I burst out laughing and headed away.
"My God, what he say?" Chop-Chop was lost.
"What?!" Even Captain Lopez was taken back by that one.
"It's just twenty slices, Captain, to get me some toothpaste," Abracadabra smiled his snaggled tooth charm, "I gotta take care the few I got left."
"You got cheese in yo' butt?" Chop-Chop was still lost. "Who da hell eat dat?"
They laughed as she walked away shaking her head and mumbling, "Cheese in da butt.”
"Captain, ya know I love ya," Bishop hung his head as Lopez turned stern eyes and skeptic lips on him. "I come in on my off days, work late, and cover for others whenever and wherever ya need me, but now I'm at your mercy.
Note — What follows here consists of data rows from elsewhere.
-- ==== Sys2Proof/Machine/Memory.lean ====
section
/-!
DEFINITION. The memory controllers: scheduling by urgency, refresh and neighbour refresh, retraining, replay and channel failure,
and their commands (07_memories R207 to R224, R238, R239).
-/
namespace Sys2Proof.Machine

/-! Units and channels. -/

/-- The scheduler of a unit: pseudo-channels 0 to 127, DDR channels 128 to 135. -/
def Dev.munit (d : Dev) (u : Nat) : MUnit := tget (fun _ => {}) d.memc.units u

/-- The device with a scheduler replaced. -/
def Dev.setMunit (d : Dev) (u : Nat) (x : MUnit) : Dev := { d with memc := { d.memc with units := tset (fun _ => {}) d.memc.units u x } }

/-- The retraining and replay state of a channel: 0 to 63 HBM, 64 to 71 DDR. -/
def Dev.mchan (d : Dev) (c : Nat) : MChan := tget (fun _ => {}) d.memc.chans c

/-- The device with a channel's state replaced. -/
def Dev.setMchan (d : Dev) (c : Nat) (x : MChan) : Dev := { d with memc := { d.memc with chans := tset (fun _ => {}) d.memc.chans c x } }

/-- The units of a channel. -/
def chanUnits (c : Nat) : List Nat := if c < 64 then [2 * c, 2 * c + 1] else [64 + c]

/-- The channel of a unit. -/
def unitChan (u : Nat) : Nat := if u < 128 then u / 2 else u - 64

/-! Urgency and order (R207, R211, R212, R215). -/

/-- The latency target of a port of rank p, in ns. -/
def Dev.target (d : Dev) (p : Nat) : Nat := max 1 (d.f (MC_QOS (p - 1)) MC_QOS_TARGET_NS)

/-- Urgency of a request: 0 to 3 by the fraction of its target already spent (R211). -/
def Dev.urgency (d : Dev) (q : MReq) : Nat :=
  let t := d.target q.port
  if q.age ≥ t then 3 else if 4 * q.age ≥ 3 * t then 2 else if 2 * q.age ≥ t then 1 else 0

/-- Requests that hold a transaction slot, in order of arrival: real-time ports may use every slot, the others all but those held
for them (R207, Table 7.1). -/
def slotted (all other : Nat) : List MReq → List MReq
  | [] => []
  | q :: qs =>
    if all = 0 then []
    else if q.port ≤ 3 then q :: slotted (all - 1) other qs
    else if other = 0 then slotted all 0 qs
    else q :: slotted (all - 1) (other - 1) qs

/-- A request may not go before an earlier one to the same bank and row of which one is a write (R215). -/
def blocked (before : List MReq) (q : MReq) : Bool :=
  before.any fun x => x.bank == q.bank && x.row == q.row && (x.write || q.write)

/-- Requests that no order holds back, with their places. -/
def freeReqs : List MReq → List MReq → List MReq
  | _, [] => []
  | before, q :: qs => if blocked before q then freeReqs (before ++ [q]) qs else q :: freeReqs (before ++ [q]) qs

/-- The request to serve among some in order of arrival: the highest urgency, then the lowest rank, then the oldest (R212). -/
def Dev.bestReq (d : Dev) (qs : List MReq) : Option MReq :=
  qs.foldl
    (fun acc q => match acc with
      | none => some q
      | some b =>
        if d.urgency q > d.urgency b ∨ (d.urgency q = d.urgency b ∧ (q.port < b.port ∨ (q.port = b.port ∧ q.age > b.age))) then some q
        else some b) none

/-- URG of each port: the highest urgency of its waiting requests anywhere. -/
def Dev.syncUrg (d : Dev) : Dev :=
  let qs := d.memc.units.flatMap fun p => p.2.queue
  (List.range 9).foldl
    (fun (e : Dev) p => e.setF (MC_QOS p) MC_QOS_URG (((qs.filter fun q => q.port == p + 1).map d.urgency).foldl max 0)) d

/-! Activates (R217). -/

/-- MC_CTRL.RH_TH held to its range. -/
def Dev.rhTh (d : Dev) : Nat := clampN 512 16384 (d.f MC_CTRL MC_CTRL_RH_TH)

/-- An activate of a row counted in the 32 entries of its bank. -/
def countAct (acts : List (Nat × Nat × Nat)) (bank row : Nat) : List (Nat × Nat × Nat) × Nat :=
  match acts.find? fun x => x.1 == bank && x.2.1 == row with
  | some x => (acts.map fun y => if y = x then (bank, row, x.2.2 + 1) else y, x.2.2 + 1)
  | none =>
    let own := acts.filter fun x => x.1 == bank
    if own.length < 32 then (acts ++ [(bank, row, 1)], 1)
    else
      let low := own.foldl (fun (b : Nat × Nat × Nat) x => if x.2.2 < b.2.2 then x else b) (own.headD (bank, row, 0))
      ((acts.filter (· ≠ low)) ++ [(bank, row, low.2.2 + 1)], low.2.2 + 1)

/-- A row of a unit activated; at RH_TH its neighbours are refreshed, its count cleared and NREF advanced. -/
def Dev.activate (d : Dev) (u bank row : Nat) : Dev :=
  let x := d.munit u
  let r := countAct x.acts bank row
  let x1 := { x with openRow := tset (fun _ => none) x.openRow bank (some row) }
  if r.2 ≥ d.rhTh then
    (d.setMunit u { x1 with acts := r.1.map fun y => if y.1 = bank ∧ y.2.1 = row then (bank, row, 0) else y }).cnt MC_NREF 1
  else d.setMunit u { x1 with acts := r.1 }

/-- A command issued: its row is opened when it is not, and the command enters the retry buffer of its channel, 64 deep (R220). -/
def Dev.issue (d : Dev) (u : Nat) (q : MReq) : Dev :=
  let d1 := if tget (fun _ => none) (d.munit u).openRow q.bank = some q.row then d else d.activate u q.bank q.row
  let c := d1.mchan (unitChan u)
  d1.setMchan (unitChan u) { c with retry := (c.retry ++ [(u, q)]).drop (c.retry.length + 1 - 64) }

/-- COMMAND_SLOT (R211, R212): requests that have come in join the queue, dt nanoseconds have passed, and one request is served. At
level 0 a row hit may be taken first, which a free value decides. -/
def Dev.commandSlot (d : Dev) (u dt : Nat) (arrivals : List (Nat × Nat × Nat × Bool)) : Dev :=
  let x := d.munit u
  let up := (chanUnits (unitChan u)).contains u && d.f (MC_CHSTAT (unitChan u)) MC_CHSTAT_STATE == 1
  let q0 := x.queue.map (fun q => { q with age := q.age + dt }) ++
    (arrivals.filter fun a => 1 ≤ a.1 && a.1 ≤ 9).map fun (p, b, r, w) => { port := p, bank := b, row := r, write := w, age := 0 }
  if u ≥ 136 then d
  else if !up then (d.setMunit u { x with queue := q0 }).syncUrg
  else
    let cand := freeReqs [] (if u < 128 then slotted 24 16 q0 else slotted 128 80 q0)
    let hits := cand.filter fun q => tget (fun _ => none) x.openRow q.bank == some q.row
    match d.bestReq cand with
    | none => (d.setMunit u { x with queue := q0 }).syncUrg
    | some b =>
      let pick := if d.urgency b = 0 ∧ d.free % 2 = 1 then (d.bestReq hits).getD b else b
      let d1 := if d.urgency b = 0 then d.drew else d
      let d2 := (d1.setMunit u { x with queue := q0.erase pick }).issue u pick
      (if pick.age ≥ d.target pick.port then d2.cntF (MC_QOS (pick.port - 1)) MC_QOS_LAT_MISS 1 else d2).syncUrg

/-- Meaning of COMMAND_SLOT. -/
def execCommandSlot (unit dt : Nat) (arrivals : List (Nat × Nat × Nat × Bool)) (s : State) : Host.Outcome State Fault Refusal :=
  .next { s with dev := s.dev.commandSlot unit dt arrivals }

/-! Refresh, retraining and replay (R216, R219 to R223). -/

/-- A unit holds a request at urgency 1 or above. -/
def Dev.urgent (d : Dev) (u : Nat) (rtOnly : Bool) : Bool :=
  (d.munit u).queue.any fun q => decide (d.urgency q ≥ 1) && (!rtOnly || decide (q.port ≤ 3))

/-- REFRESH (R216): the named rows are refreshed, ahead of every port at the postponement limit and otherwise postponed while a
request to the unit is at urgency 1 or above. -/
def execRefresh (unit : Nat) (atLimit : Bool) (rows : List (Nat × Nat)) (s : State) : Host.Outcome State Fault Refusal := nextDev s (
  let d := s.dev
  let x := d.munit unit
  if unit ≥ 136 then d
  else if d.urgent unit false && !atLimit then d.setMunit unit { x with postponed := x.postponed + 1 }
  else
    let banks := rows.map (·.1)
    d.setMunit unit { x with postponed := 0, acts := x.acts.filter (fun a => !rows.contains (a.1, a.2.1)),
                             openRow := x.openRow.filter fun p => !banks.contains p.1 })

/-- Temperature of a channel: its stack's report, or for DDR the temperature last reported (R219). -/
def Dev.chanTemp (d : Dev) (c : Nat) : Int := if c < 64 then sext 16 (d.f (TH_SENS (52 + c / 16)) TH_SENS_TEMP) else (d.mchan c).lastTemp

/-- A retraining pause taken. -/
def Dev.retrain (d : Dev) (c : Nat) : Dev :=
  (d.setMchan c { d.mchan c with dueAt := none, forceNext := false, lastTemp := d.chanTemp c }).cntF MC_RETRAIN LO32 1

/-- RETRAIN_PAUSE (R219): a due pause is taken, or waits while a real-time request to the channel is at urgency 1 or above. -/
def execRetrainPause (channel : Nat) (s : State) : Host.Outcome State Fault Refusal := nextDev s (
  let d := s.dev
  if channel ≥ 72 ∨ d.f (MC_CHSTAT channel) MC_CHSTAT_STATE ≠ 1 then d
  else if (chanUnits channel).any fun u => d.urgent u true then
    d.setMchan channel { d.mchan channel with dueAt := some ((d.mchan channel).dueAt.getD d.now) }
  else d.retrain channel)

/-- RETRAIN_FORCED (R219): a pause that has waited 10 ms is taken regardless. -/
def execRetrainForced (channel : Nat) (s : State) : Host.Outcome State Fault Refusal := nextDev s (
  let d := s.dev
  if channel ≥ 72 ∨ (d.mchan channel).dueAt.isNone then d else (d.retrain channel).cntF MC_RETRAIN HI32 1)

/-- A channel fails: its state reads failed, its units are dead, and the event is in ERRC; an HBM failure ends a run at the next
batch boundary and sets DEGRADED (R221, R222). -/
def Dev.chanFailed (d : Dev) (c : Nat) : Dev :=
  let d1 := ((d.setF (MC_CHSTAT c) MC_CHSTAT_STATE 3).setF (MC_CHSTAT c) MC_CHSTAT_PC_DEAD (if c < 64 then 3 else 0)).raise 0x0702 c 0 0
  if c < 64 then (if d.run.active then d1.endRunSoon.degrade else d1) else d1

/-- PARITY_ALERT (R220, R221): the banks are precharged and the commands within the alert latency reissued; a new alert during the
replay makes it a failed one, and the third in a row fails the channel. -/
def Dev.parityAlert (d : Dev) (c : Nat) (again : Bool) : Dev :=
  let x := d.mchan c
  if c ≥ 72 ∨ d.f (MC_CHSTAT c) MC_CHSTAT_STATE = 3 then d
  else
    let d1 := (chanUnits c).foldl (fun (e : Dev) u => e.setMunit u { e.munit u with openRow := [] }) d
    let replayed := x.retry.drop (x.retry.length - x.latency)
    let d2 := (replayed.foldl (fun (e : Dev) (u, q) => e.activate u q.bank q.row) d1).cntF MC_REPLAYS LO32 1
    if !again then d2.setF (MC_CHSTAT c) MC_CHSTAT_FAILED_REPLAYS 0
    else
      let n := d.f (MC_CHSTAT c) MC_CHSTAT_FAILED_REPLAYS + 1
      let d3 := (d2.cntF MC_REPLAYS HI32 1).setF (MC_CHSTAT c) MC_CHSTAT_FAILED_REPLAYS (min n 3)
      if n ≥ 3 then d3.chanFailed c else d3

/-- Meaning of PARITY_ALERT. -/
def execParityAlert (channel : Nat) (again : Bool) (s : State) : Host.Outcome State Fault Refusal :=
  .next { s with dev := s.dev.parityAlert channel again }

/-! Commands. -/

/-- The memory counters of Table 7.7 outside the capture ring. -/
def memCounters : List Nat := [MC_NREF, MC_REPLAYS, MC_RETRAIN, MC_DEAD_ACC]

/-- MEM_STATUS: MC registers, counters, channel states with the dead units, and the region plan; CLEAR clears the counters and
LAT_MISS (R238). -/
def memStatusDef : CmdDef where
  op := 0x0701
  run := onDev fun c s =>
    let d := s.dev
    let qos := (List.range 9).map MC_QOS
    let d1 := if c.clear then (List.range 9).foldl (fun (e : Dev) p => e.setF (MC_QOS p) MC_QOS_LAT_MISS 0) (d.clearRegs memCounters) else d
    okR ([d.rdN MC_CTRL, d.rdN MC_MAP] ++ (qos ++ memCounters).flatMap (fun a => lohi (d.rdN a)) ++
        (List.range 72).map (fun k => d.rdN (MC_CHSTAT k)) ++ d.run.regions.flatMap fun (k, a, n) => [k] ++ lohi a ++ lohi n) d1

/-- MEM_QOS: word 0 [5:0] the ports of rank 4 to 9, words 1 to 6 their targets in ns (R213, log entry 8). -/
def memQosDef : CmdDef where
  op := 0x0702
  masks := fun _ => [0x3F, 0xFFFFF, 0xFFFFF, 0xFFFFF, 0xFFFFF, 0xFFFFF, 0xFFFFF]
  bad := fun c _ => (List.range 6).any fun k => bit (c.p 0) k && (c.p (1 + k) < 1000 || c.p (1 + k) > 1000000)
  run := onDev fun c s =>
    okR [] ((List.range 6).foldl
      (fun (e : Dev) k => if bit (c.p 0) k then e.setF (MC_QOS (3 + k)) MC_QOS_TARGET_NS (c.p (1 + k)) else e) s.dev)

/-- MEM_RETRAIN: word 0 [6:0] the channel (log entry 8). -/
def memRetrainDef : CmdDef where
  op := 0x0703
  masks := fun _ => [0x7F]
  bad := fun c _ => c.b 0 6 0 ≥ 72
  run := onDev fun c s => okR [] (s.dev.setMchan (c.b 0 6 0) { s.dev.mchan (c.b 0 6 0) with forceNext := true })

/-- Meanings of the memory commands. -/
def execMemStatus (slot : Nat) (s : State) : Host.Outcome State Fault Refusal := .next (serve memStatusDef slot 0 0 s)
def execMemQos (slot : Nat) (s : State) : Host.Outcome State Fault Refusal := .next (serve memQosDef slot 0 0 s)
def execMemRetrain (slot : Nat) (s : State) : Host.Outcome State Fault Refusal := .next (serve memRetrainDef slot 0 0 s)

end Sys2Proof.Machine
end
I can dig, up-in-my-buttock," he worked his humor, "and give you this cheese, and you write me up, take my job, have to find someone else who willing to risk a heatstroke every day for ya by going in that furnace of a scullery...or we can just forget this ever happened."
Sometimes a situation is beyond words. This proved just such a situation. What's understood need not be said is a popular saying in prison. Captain Lopez knew exactly what Bishop was saying. Was twenty pieces of cheese worth losing one of your best and most dependable workers? Was it worth trying to find someone else who could be depended on to work the scullery with competence and without complaint? He needed not answer the questions.
So he didn't. He turned without a word and walked away to the Officer's Dining Room. Later, when he called Bishop to his office it was only to remind him that he owed him one. The cheese got sold. The scullery flowed smoothly. And, Chop-Chop learned about the "tuck-game," where offenders double wrap contraband like cheese in two bread bags and tuck it high up the inside of their thighs, snug against their testicles, so even if stripped naked the contraband will remain concealed from frontal view.
Everyone left the kitchen happy.
*** *** ***
"You ain't nothing but a half-breed charlatan," Billy was red in the face with anger.
"I'm a fraud and you're a fool," Abracadabra laughed. "That's why you lost your hundred dollar bill and ya pan of oatmeal bars."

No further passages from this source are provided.